Collected data entries:

/-- Send the data of a read, or POISON (R75, R80 step 10, R291). (DEDUCED, log entry 37.) -/
def State.sendRead (s : State) (p : Pend) : State :=
  let ls := p.lines.map fun l => s.versionLine p l
  let s := p.lines.foldl (fun s l => s.afterRead l) s
  if ls.any (·.isNone) then s.reply p Jl.poison 0 none
  else
    let d0 := (ls[0]?.getD none).getD 0
    let d1 := (ls[1]?.getD none).getD 0
    let all := lineBytes d0 0 64 ++ (if ls.length = 2 then lineBytes d1 0 64 else [])
    let first := p.pa % 64 / 16 * 16
    let n := coverCells (p.pa % 64) p.len * 16
    let cells := (List.range n).map fun i =>
      let k := first + i
      if p.pa % 64 ≤ k ∧ k < p.pa % 64 + p.len then all.getD k 0 else Config.freeByte s.free (p.pa / 64 * 64 + k)
    (if cells.length = p.len then s else s.draw).reply p Jl.ok 0 (some cells)

/-- Was the data of a read deliverable? (DEDUCED, log entry 37.) -/
def State.readable (s : State) (p : Pend) : Bool := (p.lines.all fun l => (s.versionLine p l).isSome)

/-- The result of a far atomic (R74): the new value, at its size. -/
def atomicValue (atop : Nat) (size : Nat) (old operand compare : Nat) : Nat :=
  let m := 2 ^ (8 * size)
  let so := signedOf (8 * size) old
  let sp := signedOf (8 * size) (operand % m)
  (if atop = 0 then old + operand
   else if atop = 1 then old &&& operand
   else if atop = 2 then old ||| operand
   else if atop = 3 then old ^^^ operand
   else if atop = 4 then (if so < sp then operand else old)
   else if atop = 5 then (if sp < so then operand else old)
   else if atop = 6 then (if old < operand % m then operand else old)
   else if atop = 7 then (if operand % m < old then operand else old)
   else if atop = 8 then operand
   else if atop = 9 then (if old = compare % m then operand else old)
   else old) % m

/-- Apply a write or a far atomic to its line, and acknowledge it (R73, R74, R91, R133). -/
def State.applyChange (s : State) (p : Pend) : State :=
  let line := p.pa / 64
  let s := s.touchPage p.district (p.da / 4096) true
  match p.op with
  | .atomicFar any atop =>
    if s.mem.poisoned line then s.reply p Jl.poison 0 none
    else
      let s := if any then (s.trainFar line p.src).tallyAv p.share 0x328 else s
      let old := (s.readLine line).getD 0
      let s := s.afterRead line
      let sh := p.pa % 64 * 8
      let w := 8 * p.size
      let ov := (old >>> sh).toNat % 2 ^ w
      let nv := atomicValue atop p.size ov p.operand.toNat p.compare.toNat
      let mask : BitVec 64 := BitVec.ofNat 64 ((2 ^ p.size - 1) * 2 ^ (p.pa % 64))
      let r := s.homeWrite line (BitVec.ofNat 512 (nv * 2 ^ sh)) mask false
      r.1.ackOrReply line p ⟨.atomicResult, p.src, p.tag, Jl.ok, 0, 0, some (leBytes 16 ov)⟩ r.2 []
  | _ =>
    let r := s.homeWrite line p.data p.mask false
    r.1.ackOrReply line p ⟨.comp, p.src, p.tag, Jl.ok, 0, 0, none⟩ r.2 []

/-- A grant of ownership to the requester (R110, R133): the entry becomes E in FMT 0, and the line is sent. -/
def State.grantOwned (s : State) (p : Pend) (atom : Bool) : State :=
  let line := p.pa / 64
  if !s.readable p then s.reply p Jl.poison 0 none
  else
    let stamp := ((s.coh.dir.get line).map (·.stamp)).getD s.coh.stamp
    let s := s.setDir line ⟨DirState.owned, false, atom, p.src, p.src, 0, p.district, p.da, stamp, none⟩
    let s := if p.op = .atomicNear then s.tallyAv p.share 0x320 else s
    ({ s with coh := { s.coh with stamp := s.coh.stamp + 1 } }).sendRead p

/-- A grant in S (R110, R133). -/
def State.grantShared (s : State) (p : Pend) : State :=
  let line := p.pa / 64
  if !s.readable p then s.reply p Jl.poison 0 none
  else
    let s := match s.coh.dir.get line with
      | some e => s.setDir line (if e.st = DirState.owned then { e with st := DirState.shared } else e.addHolder p.src)
      | none => s.setDir line ⟨DirState.shared, false, false, p.src, p.src, 0, p.district, p.da, s.coh.stamp, none⟩
    ({ s with coh := { s.coh with stamp := s.coh.stamp + 1 } }).sendRead p

/-- Evict an entry of a full set for a request (R112); the request waits for the eviction, or for any entry of the set to leave BUSY. -/
def State.evictFor (s : State) (p : Pend) : State :=
  let line := p.pa / 64
  match s.victim line with
  | some v =>
    match s.coh.dir.get v with
    | some e =>
      let ts := (s.holders e).filter fun n => !s.isFenced n
      if ts.isEmpty then
        let s := s.delDir v
        if p.op = .readShared then s.grantShared p else s.grantOwned p (p.op == .atomicNear)
      else ({ s with coh := { s.coh with evictWait := s.coh.evictWait ++ [(v, p)] } }).startRecall v e .bv .recall ts none
    | none => s
  | none =>
    let key := ((s.setOf line).head?.map (·.1)).getD line
    { s with coh := { s.coh with evictWait := s.coh.evictWait ++ [(key, p)] } }

/-- Has a line's set no free way (R112)? -/
def State.setFull (s : State) (line : Nat) : Bool := decide (16 ≤ (s.setOf line).length)

/-- A WriteBack at its home (R109, R133): applied when the home records the issuer as owner, or awaits its line; else discarded and
counted. -/
def State.writeBackHome (s : State) (p : Pend) : State :=
  let line := p.pa / 64
  let stale := (s.tallyAv (s.regs.home p.pa) 0x348).reply p Jl.ok 0 none
  match s.coh.dir.get line with
  | none => stale
  | some e =>
    match e.busy with
    | none => if e.st = .owned ∧ e.p0 = p.src then (s.delDir line).applyChange p else stale
    | some b =>
      if b.owner = some p.src ∨ b.wbw.contains p.src then
        let b := { b with wbSeen := b.wbSeen ++ [p.src], wbw := b.wbw.filter (· != p.src) }
        (s.setDir line { e with busy := some b }).applyChange p
      else stale

/-- Would a WriteBack be applied? -/
def State.writeBackOwned (s : State) (p : Pend) : Bool :=
  match s.coh.dir.get (p.pa / 64) with
  | none => false
  | some e => match e.busy with
    | none => e.st == .owned && e.p0 == p.src
    | some b => b.owner == some p.src || b.wbw.contains p.src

Directions: Would you give the entries back word for word?

Exercise answer:
/-- Send the data of a read, or POISON (R75, R80 step 10, R291). (DEDUCED, log entry 37.) -/
def State.sendRead (s : State) (p : Pend) : State :=
  let ls := p.lines.map fun l => s.versionLine p l
  let s := p.lines.foldl (fun s l => s.afterRead l) s
  if ls.any (·.isNone) then s.reply p Jl.poison 0 none
  else
    let d0 := (ls[0]?.getD none).getD 0
    let d1 := (ls[1]?.getD none).getD 0
    let all := lineBytes d0 0 64 ++ (if ls.length = 2 then lineBytes d1 0 64 else [])
    let first := p.pa % 64 / 16 * 16
    let n := coverCells (p.pa % 64) p.len * 16
    let cells := (List.range n).map fun i =>
      let k := first + i
      if p.pa % 64 ≤ k ∧ k < p.pa % 64 + p.len then all.getD k 0 else Config.freeByte s.free (p.pa / 64 * 64 + k)
    (if cells.length = p.len then s else s.draw).reply p Jl.ok 0 (some cells)

/-- Was the data of a read deliverable? (DEDUCED, log entry 37.) -/
def State.readable (s : State) (p : Pend) : Bool := (p.lines.all fun l => (s.versionLine p l).isSome)

/-- The result of a far atomic (R74): the new value, at its size. -/
def atomicValue (atop : Nat) (size : Nat) (old operand compare : Nat) : Nat :=
  let m := 2 ^ (8 * size)
  let so := signedOf (8 * size) old
  let sp := signedOf (8 * size) (operand % m)
  (if atop = 0 then old + operand
   else if atop = 1 then old &&& operand
   else if atop = 2 then old ||| operand
   else if atop = 3 then old ^^^ operand
   else if atop = 4 then (if so < sp then operand else old)
   else if atop = 5 then (if sp < so then operand else old)
   else if atop = 6 then (if old < operand % m then operand else old)
   else if atop = 7 then (if operand % m < old then operand else old)
   else if atop = 8 then operand
   else if atop = 9 then (if old = compare % m then operand else old)
   else old) % m

/-- Apply a write or a far atomic to its line, and acknowledge it (R73, R74, R91, R133). -/
def State.applyChange (s : State) (p : Pend) : State :=
  let line := p.pa / 64
  let s := s.touchPage p.district (p.da / 4096) true
  match p.op with
  | .atomicFar any atop =>
    if s.mem.poisoned line then s.reply p Jl.poison 0 none
    else
      let s := if any then (s.trainFar line p.src).tallyAv p.share 0x328 else s
      let old := (s.readLine line).getD 0
      let s := s.afterRead line
      let sh := p.pa % 64 * 8
      let w := 8 * p.size
      let ov := (old >>> sh).toNat % 2 ^ w
      let nv := atomicValue atop p.size ov p.operand.toNat p.compare.toNat
      let mask : BitVec 64 := BitVec.ofNat 64 ((2 ^ p.size - 1) * 2 ^ (p.pa % 64))
      let r := s.homeWrite line (BitVec.ofNat 512 (nv * 2 ^ sh)) mask false
      r.1.ackOrReply line p ⟨.atomicResult, p.src, p.tag, Jl.ok, 0, 0, some (leBytes 16 ov)⟩ r.2 []
  | _ =>
    let r := s.homeWrite line p.data p.mask false
    r.1.ackOrReply line p ⟨.comp, p.src, p.tag, Jl.ok, 0, 0, none⟩ r.2 []

/-- A grant of ownership to the requester (R110, R133): the entry becomes E in FMT 0, and the line is sent. -/
def State.grantOwned (s : State) (p : Pend) (atom : Bool) : State :=
  let line := p.pa / 64
  if !s.readable p then s.reply p Jl.poison 0 none
  else
    let stamp := ((s.coh.dir.get line).map (·.stamp)).getD s.coh.stamp
    let s := s.setDir line ⟨DirState.owned, false, atom, p.src, p.src, 0, p.district, p.da, stamp, none⟩
    let s := if p.op = .atomicNear then s.tallyAv p.share 0x320 else s
    ({ s with coh := { s.coh with stamp := s.coh.stamp + 1 } }).sendRead p

/-- A grant in S (R110, R133). -/
def State.grantShared (s : State) (p : Pend) : State :=
  let line := p.pa / 64
  if !s.readable p then s.reply p Jl.poison 0 none
  else
    let s := match s.coh.dir.get line with
      | some e => s.setDir line (if e.st = DirState.owned then { e with st := DirState.shared } else e.addHolder p.src)
      | none => s.setDir line ⟨DirState.shared, false, false, p.src, p.src, 0, p.district, p.da, s.coh.stamp, none⟩
    ({ s with coh := { s.coh with stamp := s.coh.stamp + 1 } }).sendRead p

/-- Evict an entry of a full set for a request (R112); the request waits for the eviction, or for any entry of the set to leave BUSY. -/
def State.evictFor (s : State) (p : Pend) : State :=
  let line := p.pa / 64
  match s.victim line with
  | some v =>
    match s.coh.dir.get v with
    | some e =>
      let ts := (s.holders e).filter fun n => !s.isFenced n
      if ts.isEmpty then
        let s := s.delDir v
        if p.op = .readShared then s.grantShared p else s.grantOwned p (p.op == .atomicNear)
      else ({ s with coh := { s.coh with evictWait := s.coh.evictWait ++ [(v, p)] } }).startRecall v e .bv .recall ts none
    | none => s
  | none =>
    let key := ((s.setOf line).head?.map (·.1)).getD line
    { s with coh := { s.coh with evictWait := s.coh.evictWait ++ [(key, p)] } }

/-- Has a line's set no free way (R112)? -/
def State.setFull (s : State) (line : Nat) : Bool := decide (16 ≤ (s.setOf line).length)

/-- A WriteBack at its home (R109, R133): applied when the home records the issuer as owner, or awaits its line; else discarded and
counted. -/
def State.writeBackHome (s : State) (p : Pend) : State :=
  let line := p.pa / 64
  let stale := (s.tallyAv (s.regs.home p.pa) 0x348).reply p Jl.ok 0 none
  match s.coh.dir.get line with
  | none => stale
  | some e =>
    match e.busy with
    | none => if e.st = .owned ∧ e.p0 = p.src then (s.delDir line).applyChange p else stale
    | some b =>
      if b.owner = some p.src ∨ b.wbw.contains p.src then
        let b := { b with wbSeen := b.wbSeen ++ [p.src], wbw := b.wbw.filter (· != p.src) }
        (s.setDir line { e with busy := some b }).applyChange p
      else stale

/-- Would a WriteBack be applied? -/
def State.writeBackOwned (s : State) (p : Pend) : Bool :=
  match s.coh.dir.get (p.pa / 64) with
  | none => false
  | some e => match e.busy with
    | none => e.st == .owned && e.p0 == p.src
    | some b => b.owner == some p.src || b.wbw.contains p.src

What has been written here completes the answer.